-- ==== Sys2Proof/Machine/Fio.lean ====
section
/-!
DEFINITION. Field inputs and outputs (spec/12_field_io.md): the commands of the field supply, the inputs and the outputs.
-/
namespace Sys2Proof.Machine

open Sys2Proof

/-! ### Inputs (R367 to R370) -/

/-- A new level of input `n` is accepted: the captures, FIO_DI_STATE, the detection of INPUT lanes, the snapshot trigger
and the wake source (R324, R369, R558, R577). -/
def State.diAccept (s : State) (n : Nat) (level : Bool) : State :=
  let shown := level != s.bit Reg.FIO_DI_CFG 1 n
  let x : DiSt := { level := level, capTime := s.now, capPos := (s.enc (s.f Reg.FIO_DI_CFG 5 2 n)).pos }
  let s := (s.setDin n x).setBit Reg.FIO_DI_STATE n shown
  let s := s.inputLanes n shown
  let s := s.when (decide (s.f Reg.SNAP_TRIG_DI 0 4 = n) && decide (s.bit Reg.SNAP_TRIG_DI 4 = !shown)) (fun s => s.snapFire 2)
  s.when (s.bit Reg.PM_WAKE_CFG (16 + n)) (fun s => s.wakeFire 3 [2])

/-- DI_EDGE (R368, R369): the level at input `n` has held for `held` filter clocks. Without a field supply an input reads
off. -/
def execDiEdge (n : Fin 16) (level : Bool) (held : Nat) (s : State) : Out :=
  .next (if s.on .FIO ∧ s.f Reg.FIO_DI_CFG 16 16 n + 1 ≤ held ∧ level ≠ (s.din n).level ∧ !(level && s.fieldGone) then
    s.diAccept n level else s)

/-- DI_OPEN (R370): the input current has stayed below 0.2 mA for 10 ms. -/
def execDiOpen (n : Fin 16) (microamps heldNs : Nat) (s : State) : Out :=
  .next (if s.on .FIO ∧ s.bit Reg.FIO_DI_CFG 2 n ∧ microamps < 200 ∧ 10000000 ≤ heldNs
      ∧ !s.bit Reg.FIO_DI_STATE (16 + n) then
    ((s.setBit Reg.FIO_DI_STATE (16 + n) true).raise Reg.FIO_EVENT 3).bump Reg.FIO_CNT 5
  else s)

/-- DI_OPEN_CLEAR (R370): the input current is above 0.5 mA again. -/
def execDiOpenClear (n : Fin 16) (microamps : Nat) (s : State) : Out :=
  .next (if s.on .FIO ∧ 500 < microamps then s.setBit Reg.FIO_DI_STATE (16 + n) false else s)

/-! ### The field supply (R358) -/

/-- The state that a supply voltage in units of 100 mV calls for: 0 ABSENT, 1 UNDER, 2 GOOD, 3 OVER. -/
def supplyClass (dv : Nat) : Nat := if dv < 90 then 0 else if dv < 170 then 1 else if dv ≤ 330 then 2 else 3

/-- A pending release of a local ejection goes through once no output of its group is driven (R343). -/
def State.releasePending (s : State) : State := s.forAll s.cometIdx (fun i s => s.ejMinPulse i)

/-- The field supply takes a new state: leaving GOOD is raised and counted, the outputs follow, and ABSENT takes the
inputs and the encoder receivers with it (R61, R358, R649). -/
def State.supplyState (s : State) (new : Nat) : State :=
  let old := s.f Reg.FIO_SUPPLY 16 2
  if new = old then s
  else
    let s := s.setF Reg.FIO_SUPPLY 16 2 new
    let s := s.when (decide (old = 2)) (fun s => (s.raise Reg.FIO_EVENT 0).bump Reg.FIO_CNT 0)
    let s := s.when (decide (new = 0)) (fun s =>
      (s.forAll (upTo 16) (fun n s => if (s.din n).level then s.diAccept n false else s)).encFieldLost)
    let s := s.when (decide (old = 0)) (fun s => s.encFieldBack)
    s.syncOuts.releasePending

/-- FIELD_SUPPLY_CHANGE (R358): the supply has been at `decivolts` for `heldNs`; UNDER and OVER need 50 microseconds. -/
def execFieldSupplyChange (decivolts heldNs : Nat) (s : State) : Out :=
  let new := supplyClass decivolts
  .next (if s.on .FIO then
    let s := s.setF Reg.FIO_SUPPLY 0 9 (min decivolts 511)
    if (new = 1 ∨ new = 3) ∧ heldNs < 50000 then s else s.supplyState new
  else s)

/-! ### Outputs (R359 to R374) -/

/-- The level that a bit of FIO_DO_SET takes: the bit of an output that HOST does not own keeps its stored value. -/
def State.hostBit (s : State) (v : Word) (n : Nat) : Bool :=
  if s.doOwner n = 0 then v.getLsbD n else s.bit Reg.FIO_DO_SET n

/-- A write of FIO_DO_SET (R359, R557): foreign bits that would change are counted, one by one. -/
def State.doSetWrite (s : State) (v : Word) : State :=
  let foreign := ((upTo 32).filter (fun n =>
    decide (s.doOwner n ≠ 0) && decide (v.getLsbD n ≠ s.bit Reg.FIO_DO_SET n))).length
  let new := (upTo 32).foldl (fun (w : Word) n => if s.hostBit v n then w ||| BitVec.ofNat 32 (2 ^ n) else w) 0
  let s := (s.wr Reg.FIO_DO_SET new).bumpBy foreign Reg.FIO_CNT 6
  ({ s with pm := { s.pm with hostBlocked := false } }).syncOuts

/-- FIO_DO_SET_WRITE (R359, R374). -/
def execFioDoSetWrite (w : Writer) (v : Word) (s : State) : Out :=
  .next (s.gate w Reg.FIO_DO_SET 0 0 0 (fun s => s.doSetWrite v))

/-- PULSE_NS of the local ejections that hold output `n` stops at a fault of it (R373). -/
def fixPulse (s : State) (n : Nat) (p : Nat × Comet) : Nat × Comet :=
  if p.2.phase = .holding ∧ p.2.onAt.isSome ∧ s.groupHas p.2.group n then
    (p.1, { p.2 with pulseNs := pulseTo p.2 s.raw, pulseFixed := true }) else p

/-- Output `n` has faulted (R360, R371 to R373): its whole gang goes off, and the leader reports it in status bit `b`. -/
def State.outFault (s : State) (n b cnt : Nat) : State :=
  let l := s.leader n
  let held := s.wtHolds l
  let t := { s with wt := { s.wt with comets := s.wt.comets.map (fixPulse s l) } }
  let t := ((t.setBit Reg.FIO_DO_STATUS b true l).raise Reg.FIO_EVENT 1).bump Reg.FIO_CNT cnt
  let t := t.when held (fun t => t.bump Reg.FIO_CNT 7)
  (t.setDout l { t.dout l with faulted := true, faultAt := t.raw }).syncOuts.releasePending

/-- OVERLOAD (R371): the current limit has held for 100 microseconds. -/
def execOverload (n : Fin 32) (heldNs : Nat) (s : State) : Out :=
  .next (if s.on .FIO ∧ (s.dout n).on ∧ 100000 ≤ heldNs then s.outFault n 1 1 else s)

/-- OVERTEMP (R371): the switch junction is above 150 °C. -/
def execOvertemp (n : Fin 32) (degC : Int) (s : State) : Out :=
  .next (if s.on .FIO ∧ 150 < degC ∧ !s.bit Reg.FIO_DO_STATUS 2 (s.leader n) then s.outFault n 2 2 else s)

/-- A live warning is set on the leader (R371). -/
def State.outWarn (s : State) (n b cnt : Nat) : State :=
  let l := s.leader n
  if s.bit Reg.FIO_DO_STATUS b l then s
  else ((s.setBit Reg.FIO_DO_STATUS b true l).raise Reg.FIO_EVENT 2).bump Reg.FIO_CNT cnt

/-- OPEN_ON (R371): below 3 mA for 1 ms while energised. -/
def execOpenOn (n : Fin 32) (microamps heldNs : Nat) (s : State) : Out :=
  .next (if s.on .FIO ∧ s.bit Reg.FIO_DO_STATE n ∧ microamps < 3000 ∧ 1000000 ≤ heldNs then s.outWarn n 3 3 else s)

/-- OPEN_OFF (R371): above 3 V for 1 ms while off, with OPEN_EN. -/
def execOpenOff (n : Fin 32) (millivolts heldNs : Nat) (s : State) : Out :=
  .next (if s.on .FIO ∧ s.bit Reg.FIO_DO_CFG 5 (s.leader n) ∧ !(s.dout n).on ∧ 3000 < millivolts ∧ 1000000 ≤ heldNs then
    s.outWarn n 4 3 else s)

/-- STUCK_ON (R371): above 12 V for 5 ms while commanded off. -/
def execStuckOn (n : Fin 32) (millivolts heldNs : Nat) (s : State) : Out :=
  .next (if s.on .FIO ∧ !s.doCommanded n ∧ 12000 < millivolts ∧ 5000000 ≤ heldNs then s.outWarn n 5 4 else s)

/-- The status bit of a warning. -/
def warnBit : OutWarn → Nat
  | .openOn => 3
  | .openOff => 4
  | .stuckOn => 5

/-- OUTPUT_WARN_CLEAR (R372): the condition of a warning has ended. -/
def execOutputWarnClear (n : Fin 32) (flag : OutWarn) (s : State) : Out :=
  .next (if s.on .FIO then s.setBit Reg.FIO_DO_STATUS (warnBit flag) false (s.leader n) else s)

/-- The fault of the gang of output `n` is cleared, and the output follows its owner again. -/
def State.outRecover (s : State) (n : Nat) : State :=
  let l := s.leader n
  let s := (s.setBit Reg.FIO_DO_STATUS 1 false l).setBit Reg.FIO_DO_STATUS 2 false l
  (s.setDout l { s.dout l with faulted := false }).syncOuts

/-- OUTPUT_RESTART (R372): with RESTART set, below 130 °C and at least 10 ms after the fault. -/
def execOutputRestart (n : Fin 32) (degC : Int) (s : State) : Out :=
  let l := s.leader n
  .next (if s.on .FIO ∧ s.bit Reg.FIO_DO_CFG 4 l ∧ (s.dout l).faulted ∧ degC < 130 ∧ 10000000 ≤ s.since (s.dout l).faultAt then
    s.outRecover n else s)

/-- A write of FIO_DO_CLEAR (R372, R374); bit `n` of `hot` says that switch `n` has not cooled below 130 °C or that its
fault is still there. -/
def State.doClear (s : State) (v hot : Word) : State :=
  s.forAll (upTo 32) (fun n s =>
    if v.getLsbD n ∧ s.leader n = n ∧ (s.dout n).faulted ∧ !s.bit Reg.FIO_DO_CFG 4 n
        ∧ (s.gang n).all (fun m => !hot.getLsbD m) then s.outRecover n else s)

/-- FIO_DO_CLEAR (R372, R374). -/
def execFioDoClear (w : Writer) (v hot : Word) (s : State) : Out :=
  .next (s.gate w Reg.FIO_DO_CLEAR 0 0 0 (fun s => s.doClear v hot))

end Sys2Proof.Machine
end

___

**Task item**
The line containing "to R370) -/" marks the end. Please print exactly every line from the top of the data to it, both included, and nothing more.

**Solution**
-- ==== Sys2Proof/Machine/Fio.lean ====
section
/-!
DEFINITION. Field inputs and outputs (spec/12_field_io.md): the commands of the field supply, the inputs and the outputs.
-/
namespace Sys2Proof.Machine

open Sys2Proof

/-! ### Inputs (R367 to R370) -/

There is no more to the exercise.